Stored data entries
-- ==== Sys2Proof/Tests/Slice0.lean ====
section
/-! SUPPORT. Tests: ill-formed commands that the check refuses, a few steps on small states, and for every statement
with hypotheses a state and operands that meet them. -/

set_option Elab.async false

namespace Sys2Proof.Tests

open Sys2Proof.Machine

/-! ### Small states -/

/-- A part in NORMAL with an OPEN journal, an ACTIVE ring zone and nothing in hand. -/
def ready : State := { State.reset with
  dev := { State.reset.dev with
    hum := ⟨.normal, 32, none⟩
    arc := { State.reset.dev.arc with waiting := [] }
    drm := { State.reset.dev.drm with active := some 1, spare := some .erased, epoch := 1 }
    hiu := { State.reset.dev.hiu with target := some ⟨0, 0, 0⟩, newest := 0 } } }

/-- The same part with another volatile state. -/
def withDev (f : Dev → Dev) : State := { ready with dev := f ready.dev }

/-- A trigger record of FLT0. -/
def flt0 : TriggerRecord := ⟨.fault .flt0, 0, none, 1⟩

/-- A stream record of socket 0. -/
def rec0 : StreamRec := ⟨0, .port .s0, 1, 0, none, 0, 0, 0, .open, none, false⟩

/-- An incident record. -/
def inc (n : Nat) (st : SlotState) (streams : List StreamRec) : Incident :=
  { state := st, number := n, epoch := 1, primary := flt0, secondary := [], overflow := 0, streams, windowFirst := 1
    windowLast := 0, shortened := true, completeness := none, held := false, retrieved := false }

/-- A stream of incident 1 in slot 0, its fill block with some bytes. -/
def body0 (fill : Option (List Byte)) (queued : Nat) (ending : Option PendingEnd) : StreamBody :=
  { incident := 1, stream := 0, owner := .s0, cls := 1, declared := none, accepted := 0, committed := 0, pages := 0
    nextSeq := 1, fill := fill.map fun l => ⟨0, 0, 7, 1, 0, 1, 0, l⟩, queued, ending, short := false }

/-- A part whose directory slot 0 holds a record. -/
def holding (x : Incident) (d : Dev) : Dev :=
  { d with drm := { d.drm with dir := put d.drm.dir 0 (some x), nextIncident := 2 } }

/-- A part that records incident 1 in slot 0. -/
def recordingDev (streams : List StreamRec) (d : Dev) : Dev :=
  { holding (inc 1 .recording streams) d with ict := { d.ict with recording := some 0 } }

/-- A part that records incident 1 with a stream in slot 0. -/
def streamDev (x : StreamBody) (d : Dev) : Dev :=
  { recordingDev [rec0] d with cpm := { d.cpm with slots := put d.cpm.slots 0 ⟨7, some x⟩ } }

/-- A part whose commit engine is at work. -/
def busy (d : Dev) : Dev := { d with cme := { d.cme with state := .voiding } }

/-! ### Well-formed commands -/

theorem test_payload_too_long : (Instr.openStream .s0 0 (List.replicate 521 0)).wellFormed = false := by
  decide +kernel
theorem test_payload_fits : (Instr.saveSettings .svc 0 (List.replicate 520 0)).wellFormed = true := by
  decide +kernel
theorem test_unknown_payload_too_long : (Instr.unknownRequest .mgt 0x77 0 (List.replicate 521 0)).wellFormed = false := by
  decide +kernel
theorem test_unknown_code_is_a_request : (Instr.unknownRequest .mgt 0x01 0 []).wellFormed = false := by decide
theorem test_unknown_code_is_a_fetch : (Instr.unknownRequest .s0 0x00 0 []).wellFormed = false := by decide
theorem test_unknown_code_is_a_reset : (Instr.unknownRequest .s0 0xFF 0 []).wellFormed = false := by decide
theorem test_unknown_code : (Instr.unknownRequest .s0 0x77 0 []).wellFormed = true := by decide
theorem test_frame_error_of_a_good_frame : (Instr.frameError .mgt (requestFrame 0x12 0 [])).wellFormed = false := by
  decide +kernel
theorem test_frame_error_that_is_a_fetch : (Instr.frameError .s0 [0x00, 1]).wellFormed = false := by decide
theorem test_frame_error_of_no_byte : (Instr.frameError .s0 []).wellFormed = false := by decide
theorem test_frame_error_short_on_svc : (Instr.frameError .svc [1, 2]).wellFormed = false := by decide
theorem test_frame_error : (Instr.frameError .svc [0x12, 0, 0x09, 0x02]).wellFormed = true := by decide
theorem test_overlap_that_is_a_reset : (Instr.overlapFrame .s0 [0xFF]).wellFormed = false := by decide
theorem test_overlap : (Instr.overlapFrame .mgt []).wellFormed = true := by decide
theorem test_fetch_on_svc : (Instr.fetch .svc 4).wellFormed = false := by decide
theorem test_fetch : (Instr.fetch .s0 4).wellFormed = true := by decide

/-! ### The machine, the array and the encodings -/

theorem test_crc : crc16 [0x31, 0x32, 0x33, 0x34, 0x35, 0x36, 0x37, 0x38, 0x39] = 0x29B1#16 := by decide +kernel

theorem witness_EveryCommandIsAnswered_unpowered :
    ({ State.reset with powered := false } : State).powered = false ∧ ∀ a b, Instr.powerLoss ≠ .powerUp a b :=
  ⟨rfl, fun _ _ h => nomatch h⟩

theorem witness_TimePasses_idle :
    ready.pending = [] ∧ ready.powered = true ∧ ready.dev.expiryDue = false ∧ ready.dev.momentDue = false := by
  decide +kernel

theorem witness_TimePasses_grantDue : State.reset.pending = [] ∧ State.reset.dev.momentDue = true := by decide +kernel

theorem test_tick : ∃ t, step ready = .next t ∧ t.dev.tmb.tick = 1 := ⟨_, rfl, rfl⟩

/-- A part whose stream in slot 0 fills block 0. -/
def filled : State := withDev fun d => (streamDev (body0 (some [1]) 0 none) d).setStb fun b => { b with
  free := List.range' 1 63 }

» INSTRUCTIONS TO FOLLOW:
The number of lines above where the word "streamDev" occurs, and only that number, is the answer.

» SOLUTION TO THE PROBLEM:
2